Cuando escribo que no es gratuito, quiero decir que, aparte de las consecuencias desastrosas que pueda tener este tipo de incompetencia aprendida en caso de emergencia, siempre tiene de políticas. Avezar a la sociedad a no tener respuestas técnicas —o pensar que no las entenderá— y responder al caos con sentencias motivacionales es populismo barato y dificulta la posibilidad de analizar críticamente y al instante la respuesta política que se está dando. Es, de hecho, una manera de tener bajo control a la auditoría social. Y no es gratuito, porque esta voluntad de contención siempre tiene efectos sobre la cultura política de quien está sujeto ella. En Catalunya y en el Estado español, esta manera de operar se traduce en dos perfiles bastante concretos.

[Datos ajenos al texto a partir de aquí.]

/-! ## Time, samples and calibration -/

/-- The counts and the readout of a service tick: tick count, move timer and dwell count rise by 1, the point values are the
means of the tick just ended and their accumulators are emptied (that sums left by a hold which the traverse has left
since the last tick are still read out, and not absent as the last sentence of R61 has it, is the model's choice, log 36),
the pending time base setting comes into force, every holdoff loses 1; one that runs out ends within the tick where its
order counts before the refresh, else at HOLDOFF_END or the next tick (R8, R31, R34, R61, R116, R157; log 6). No event
that the tick makes due comes early; orders of the tick's works that no value of the operand gives are the model's choice
(logs 5, 42).
What a service tick does for the sheet, the export link, the status block and the order unit: BRK_IN is debounced, the
sheet-on run counts a probe mean that looks like sheet with the line inactive, an idle link takes a cycle start, a card
service starts, or, while one runs, one more is queued (R135, R136, R139, R170, R208; a queued flag met with no service
running stays set, log 28).
In every order of its work the tick leaves a refresh of 64 words with this tick's count in word 0, and a move timeout, a
dwell end, an EXTERNAL break or a sheet-on that comes early shows in words 1, 9 and 7; the plans are over in the cases of
the dwell and the sheet-on. A list of early events none of which is due changes nothing (R8, R201; log 5). What the words
of the status block hold, for every state: the table of chapter 11 and the alarm words of R165 (which present flag of word
26 is which: log 38). -/
def Obligations.ServiceTickActs : Prop :=
  (∀ (s : State) (brk : Bool) (o : TickOrder), Settled s → s.phase = .running → o.early = [] → ∃ t, exec (.serviceTick brk o) s = .next t ∧
    t.time = { s.time with
      tick := s.time.tick + 1
      tickCode := match s.time.next with | none => s.time.tickCode | some p => p.1
      sampleCode := match s.time.next with | none => s.time.sampleCode | some p => p.2
      next := none } ∧
    t.car = { s.car with move := s.car.move.map fun m => { m with timer := m.timer + 1 } } ∧
    t.std = { s.std with dwell := s.std.dwell.map fun d => { d with ticks := d.ticks + 1 } } ∧
    { t.eng with point := s.eng.point } = { s.eng with pointAcc := ⟨⟨0, 0⟩, ⟨0, 0⟩, ⟨0, 0⟩⟩ } ∧
    (let mean : Acc → Option Nat := fun a => if a.count = 0 then none else some ((a.sum + a.count / 2) / a.count)
     t.eng.point.mass = mean s.eng.pointAcc.mass ∧ t.eng.point.water = mean s.eng.pointAcc.water ∧
      t.eng.point.cal = mean s.eng.pointAcc.cal ∧
      t.eng.point.moist = deriveMoist (mean s.eng.pointAcc.mass) (mean s.eng.pointAcc.water) ∧
      t.eng.point.dry = deriveDry (mean s.eng.pointAcc.mass) (mean s.eng.pointAcc.water)) ∧
    (let ends : AlarmKind → Prop := fun k => (s.alarm.entry k).state = .holdoff ∧ ((s.alarm.entry k).remaining = 0 ∨
       o.refreshAfterHoldoff = true ∧ (s.alarm.entry k).remaining = 1)
     (∀ k, ends k → t.alarm.entry k = { s.alarm.entry k with state := .activeUnacked, remaining := 0 }) ∧
     (∀ k, ¬ends k → (s.alarm.entry k).state = .holdoff →
       t.alarm.entry k = { s.alarm.entry k with remaining := (s.alarm.entry k).remaining - 1 }) ∧
     (∀ k, (s.alarm.entry k).state ≠ .holdoff → t.alarm.entry k = s.alarm.entry k) ∧
     ((∃ k, ends k ∧ (s.alarm.entry k).major = true) → t.alarm.silence = false) ∧
     ((∀ k, ends k → (s.alarm.entry k).major = false) → t.alarm.silence = s.alarm.silence) ∧
     ((∃ k, ends k) → t.notices = s.notices ||| Notice.alarm.bit) ∧
     ((∀ k, ¬ends k) → t.notices = s.notices ∧ t.pins = s.pins)) ∧
    { t.alarm with entries := s.alarm.entries, silence := s.alarm.silence, sounding := s.alarm.sounding } = s.alarm ∧
    { t.pins with attn := s.pins.attn, lamp := s.pins.lamp, horn := s.pins.horn } = s.pins ∧
    { t with time := s.time, car := s.car, std := s.std, eng := s.eng, alarm := s.alarm, sheet := s.sheet, exp := s.exp,
             ord := s.ord, refresh := s.refresh, notices := s.notices, pins := s.pins } = s) ∧
  (∀ (s : State) (brk : Bool) (o : TickOrder), Settled s → s.phase = .running → o.early = [] → ∃ t, exec (.serviceTick brk o) s = .next t ∧
    (let deb := if brk then (if s.sheet.debounce < 255 then s.sheet.debounce + 1 else 255) else 0
     let read := if o.sampleFirst then deb else s.sheet.debounce
     let sheetLike := s.sheet.state = .off ∧ s.car.traverse = .probing true ∧ read = 0 ∧
       ∃ m, t.eng.point.mass = some m ∧ s.sheet.settings.sheetOnThreshold ≤ m
     t.sheet.debounce = deb ∧ (t.sheet.externalDue = true ↔ s.sheet.settings.brkDebounce ≤ deb) ∧
     (sheetLike → t.sheet.onRun = if s.sheet.onRun < 255 then s.sheet.onRun + 1 else 255) ∧
     (¬sheetLike → t.sheet.onRun = 0) ∧
     (t.sheet.onDue = true ↔ sheetLike ∧ s.sheet.settings.sheetOnTicks ≤ t.sheet.onRun) ∧
     { t.sheet with debounce := s.sheet.debounce, externalDue := s.sheet.externalDue, onRun := s.sheet.onRun,
                    onDue := s.sheet.onDue } = s.sheet) ∧
    (s.exp.sending ≠ none → t.exp = s.exp) ∧
    (s.exp.sending = none →
      let e : ExportSettings := match s.exp.next with | none => s.exp.settings | some v => v
      t.exp.settings = e ∧ t.exp.next = none ∧
      (e.enable = false ∨ s.car.frame = none → t.exp.sending = none ∧ t.exp.cycle = s.exp.cycle) ∧
      (∀ f, e.enable = true → s.car.frame = some f → t.exp.cycle = s.exp.cycle + 1 ∧
        t.exp.sending = some ⟨some (exportCopy f e.profiles s), 0, 0, none⟩)) ∧
    (let slots := (List.finRange 16).map fun i : Fin 16 => s.ord.lastSlot + 1 + i
     let left := if s.ord.answers = [] then slots.dropWhile fun x => s.ord.inFlight.any fun c => c.slot == x else slots
     let started : Option Service := if left = [] then none else some ⟨left, none⟩
     (s.ord.service = none → t.ord = { s.ord with service := started }) ∧
     (s.ord.service ≠ none → t.ord = { s.ord with queued := true })) ∧
    (∃ a : AlarmUnit, t.refresh = some ⟨statusWords { s with
        time := { s.time with tick := s.time.tick + 1 }
        eng := if o.refreshAfterPoint then t.eng else s.eng
        exp := if o.refreshAfterExport then t.exp else s.exp
        alarm := a }, 1⟩ ∧
      a.tone = s.alarm.tone ∧ (o.refreshAfterHoldoff = true → a.entries = t.alarm.entries ∧ a.silence = t.alarm.silence) ∧
      (o.refreshAfterHoldoff = false →
        let late : AlarmKind → Prop := fun k => (s.alarm.entry k).state = .holdoff ∧ (s.alarm.entry k).remaining = 0
        (∀ k, late k → a.entry k = { s.alarm.entry k with state := .activeUnacked }) ∧
        (∀ k, ¬late k → a.entry k = s.alarm.entry k) ∧
        ((∃ k, late k ∧ (s.alarm.entry k).major = true) → a.silence = false) ∧
        ((∀ k, late k → (s.alarm.entry k).major = false) → a.silence = s.alarm.silence)))) ∧
  ((∀ (s : State) (brk : Bool) (o : TickOrder), Settled s → s.phase = .running → ∃ t words,
    exec (.serviceTick brk o) s = .next t ∧ t.refresh = some ⟨words, 1⟩ ∧ words.length = 64 ∧
    words.getD 0 0 = s.time.tick + 1 ∧ t.time.tick = s.time.tick + 1 ∧ t.time.next = none ∧
    (∀ m f, s.car.move = some m → s.car.frame = some f → f.moveTimeout ≤ m.timer + 1 → s.car.traverse ≠ .faulted →
      (o.early = [] → t.car.traverse = s.car.traverse ∧ words.getD 1 0 &&& 0x070F = statusWord1 s.car &&& 0x070F) ∧
      (o.early = [.moveTimeout] → t.car.traverse = .faulted ∧ t.car.cause = some .travelTimeout ∧ t.car.move = none ∧
        words.getD 1 0 &&& 0x070F = 0x0209))) ∧
  (∀ (s t : State) (brk : Bool) (o : TickOrder), Settled s → s.phase = .running →
    exec (.serviceTick brk { o with early := [] }) s = .next t →
    let quiet := s.sheet.externalDue = false ∧ t.sheet.externalDue = false ∧ s.sheet.onDue = false ∧ t.sheet.onDue = false ∧
      (∀ m f, s.car.move = some m → s.car.frame = some f → m.timer + 1 < f.moveTimeout) ∧
      ∀ d, s.std.dwell = some d → d.ticks + 1 < d.stdDwell
    let ended := s.car.plan = .empty ∧ s.car.nextPlan = none
    let leaves : State → List Word → Prop := fun u words =>
      exec (.serviceTick brk o) s = .next u ∧ u.refresh = some ⟨words, 1⟩
    (quiet → exec (.serviceTick brk o) s = .next t) ∧
    (∀ d, o.early = [.dwellEnd] → s.std.dwell = some d → d.stdDwell ≤ d.ticks + 1 → ended → ∃ u words, leaves u words ∧
      u.std.dwell = none ∧ u.notices &&& Notice.std.bit ≠ 0 ∧
      words.getD 9 0 = joinHalves (BitVec.ofNat 16 u.eng.cal.cal.zero) u.std.zeroGen) ∧
    (o.early = [.externalBreak] → o.refreshAfterPoint = true → t.sheet.externalDue = true → s.sheet.state ≠ .off →
      ∃ u words, leaves u words ∧ u.sheet.state = .off ∧ u.sheet.source = .external ∧ u.sheet.externalDue = false ∧
        words.getD 7 0 &&& 0xFF = 0x22) ∧
    (o.early = [.probeSheetOn] → o.refreshAfterPoint = true → t.sheet.onDue = true → ended → ∃ u words, leaves u words ∧
      u.sheet.state = .on ∧ u.sheet.onDue = false ∧ words.getD 7 0 &&& 0x0F = 0x01)) ∧
  (∀ s : State,
    let w : Nat → Word := fun n => (statusWords s).getD n 0
    let b : Bool → Nat → Nat := fun x n => if x then 2 ^ n else 0
    let v : Option Nat → Nat := fun x => x.getD 0
    let side : Side → Nat := fun x => match x with | .tending => 0 | .drive => 1
    let state : Nat × Nat := match s.car.traverse with
      | .halted => (0, 0)
      | .homing .seek => (1, 0)
      | .homing .parkHome => (1, 1)
      | .parked x => (2, side x)
      | .standardizing x => (3, side x)
      | .scanning .forward => (4, 0)
      | .scanning .reverse => (4, 1)
      | .positioning .point => (5, 0)
      | .positioning .park => (5, 1)
      | .positioning .returning => (5, 2)
      | .singlePoint _ => (6, 0)
      | .breakPark x => (7, side x)
      | .probing false => (8, 0)
      | .probing true => (8, 1)
      | .faulted => (9, 0)
    let cause : Nat := match s.car.cause with
      | none => 0
      | some .travelLimit => 1
      | some .travelTimeout => 2
      | some .alignment => 3
      | some .interlock => 4
      | some .driveNotReady => 5
    let dir : Nat := match s.car.move with | none => 0 | some m => if m.dir = .forward then 1 else 2
    let sk : Int := if s.car.valid then (s.car.axis.upper.pos : Int) - s.car.axis.lower.pos else 0
    let sheet : Nat := match s.sheet.state with | .unknown => 0 | .on => 1 | .off => 2
    let source : Nat := match s.sheet.source with | .none => 0 | .sample => 1 | .external => 2 | .noSheet => 3
    let link : Receiver → Nat := fun r => r.bad + 256 * match r.lastError with | .none => 0 | .check => 1 | .sequence => 2 | .overrun => 3
    let outcome : StdOutcome → Nat := fun x =>
      match x with | .none => 0 | .pass => 1 | .failFew => 2 | .failDrift => 3 | .failStep => 4
    let p := s.eng.point
    let sounding := s.alarm.silence = false ∧ ∃ k, (s.alarm.entry k).enabled = true ∧ (s.alarm.entry k).major = true ∧
      (s.alarm.entry k).unacked = true
    (statusWords s).length = 64 ∧ w 0 = s.time.tick ∧
    w 1 = BitVec.ofNat 32 (state.1 + 16 * state.2 + 256 * cause + 4096 * dir + b s.car.valid 15) ∧
    w 2 = packHalves s.car.axis.upper.pos s.car.axis.lower.pos ∧
    w 3 = joinHalves (match s.eng.openBin with | none => 0xFFFF | some i => BitVec.ofNat 16 i)
      (BitVec.ofInt 16 (max (-32768) (min 32767 sk))) ∧
    w 4 = s.prof.scanNumber ∧ w 5 = s.prof.lastPublished ∧
    w 6 = (match s.prof.closed with | none => 0 | some r => r.number) ∧
    (s.sheet.settings.resumeMode < 2 → w 7 = BitVec.ofNat 32 (sheet + 16 * source + 256 * s.sheet.settings.resumeMode)) ∧
    w 8 = packHalves s.eng.cal.mass.zero s.eng.cal.water.zero ∧
    w 9 = joinHalves (BitVec.ofNat 16 s.eng.cal.cal.zero) s.std.zeroGen ∧
    (s.std.count < 256 → w 10 = packHalves (outcome s.std.outcomes.mass + 16 * outcome s.std.outcomes.water +
      256 * outcome s.std.outcomes.cal) (s.std.count + b s.std.due 15)) ∧
    (s.links.upper.bad < 256 → s.links.lower.bad < 256 → w 11 = packHalves (link s.links.upper) (link s.links.lower)) ∧
    (∀ k, let e := s.alarm.entry k
      let state : Nat := match e.state with
        | .normal => 0
        | .holdoff => 1
        | .activeUnacked => 2
        | .activeAcked => 3
        | .returnedUnacked => 4
      let entry := state + b e.condition 3 + b e.enabled 4 + b e.major 5 + b e.latching 6
      e.holdoff < 256 → e.remaining < 256 → s.alarm.tone < 4 → ∃ lamp horn, w (12 + (kindIdx k).val) =
        BitVec.ofNat 32 (entry + 1024 * lamp + 4096 * horn + b s.alarm.silence 13 + 16384 * s.alarm.tone +
          65536 * e.holdoff + 16777216 * e.remaining) ∧
        ((∃ j, (s.alarm.entry j).unacked = true) → lamp = 2) ∧
        ((∀ j, (s.alarm.entry j).unacked = false) → (∃ j, (s.alarm.entry j).state = .activeAcked) → lamp = 1) ∧
        ((∀ j, (s.alarm.entry j).state = .normal ∨ (s.alarm.entry j).state = .holdoff) → lamp = 0) ∧
        (sounding → horn = 1) ∧ (¬sounding → horn = 0)) ∧
    w 24 = packHalves (v p.mass) (v p.water) ∧ w 25 = packHalves (v p.cal) (v p.moist) ∧
    w 26 = packHalves (v p.dry)
      (b p.mass.isSome 0 + b p.water.isSome 1 + b p.cal.isSome 2 + b p.moist.isSome 3 + b p.dry.isSome 4) ∧
    w 27 = (match s.guard.fault with
      | none => 0
      | some r => packHalves r.addr.toNat (1 + b (r.port == .b) 1 + b (r.kind == .write) 2 + b r.multiple 3)) ∧
    w 28 = BitVec.ofNat 32 (((List.finRange 8).map fun i : Fin 8 => b s.guard.ranges[i].enabled i.val).sum + b s.guard.deny 8) ∧
    w 29 = joinHalves s.exp.cycle (BitVec.ofNat 16 (b s.exp.settings.enable 0)) ∧
    w 30 = joinHalves s.eng.calGen (BitVec.ofNat 16
      (b (s.eng.nextCal.mass.isSome || s.eng.nextCal.water.isSome || s.eng.nextCal.cal.isSome) 0 +
        b s.prof.nextSettings.isSome 1)) ∧
    (∀ n, 31 ≤ n → w n = 0)))

/-- A strobe takes the next number, captures the upper position, the skew and the direction under it, and begins a transfer on
both links; nothing else changes (R4, R32). That a strobe which meets a transfer in progress replaces it is the model's
choice (log 20). -/
def Obligations.StrobeCapturesAndBeginsTransfers : Prop :=
  ∀ s : State, Settled s → s.phase = .running →
    let k := s.time.strobe + 1
    let sk : Int := if s.car.valid then (s.car.axis.upper.pos : Int) - (s.car.axis.lower.pos : Int) else 0
    exec .sampleStrobe s = .next { s with
      time := { s.time with strobe := k }
      eng := { s.eng with captures := s.eng.captures ++ [⟨k, s.car.axis.upper.pos, sk, s.car.move.map (·.dir)⟩] }
      links := ⟨{ s.links.upper with transfer := some k }, { s.links.lower with transfer := some k }⟩ }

Si la red eléctrica española es una chapuza, que salga alguien y nos explique todos y cada uno de los motivos

El primero es el de quien abraza el sentimentalismo barato —por comodidad y por costumbre— y lleva las consecuencias de la emergencia en cuestión —la que sea— al terreno moral: en la manera como solidariamente responde a la población, en este deje de superioridad que desprenden los que se dedican al mundo de la radio, en la necesidad de volver atrás, llevar siempre dinero en efectivo y la obra completa de Josep Pla encima por si se acaba el mundo y hay que ponerse a leer. Aquí, los medios de comunicación tienen un papel primordial, no solo porque —en este caso, las radios— son las únicas fuentes de información, sino también porque, a pesar del caos, no tendrían que renunciar ni a informar ni a obtener respuestas que se ajusten a la realidad; incluso cuando estas van recubiertas de tecnicismos. Siempre es más fácil hablar del señor que vende cafés en la calle con un hornillo, sin embargo, si los periodistas en cuestión hacen el esfuerzo de entrevistar a técnicos y de reproducir la información que ofrecen estos técnicos sin equivocarse, también habremos ganado mucho. Si la red eléctrica española es una chapuza, si la gestión energética y las decisiones políticas que han estado relacionadas con ella han sido un desastre, que salga alguien y nos explique todos y cada uno de los motivos.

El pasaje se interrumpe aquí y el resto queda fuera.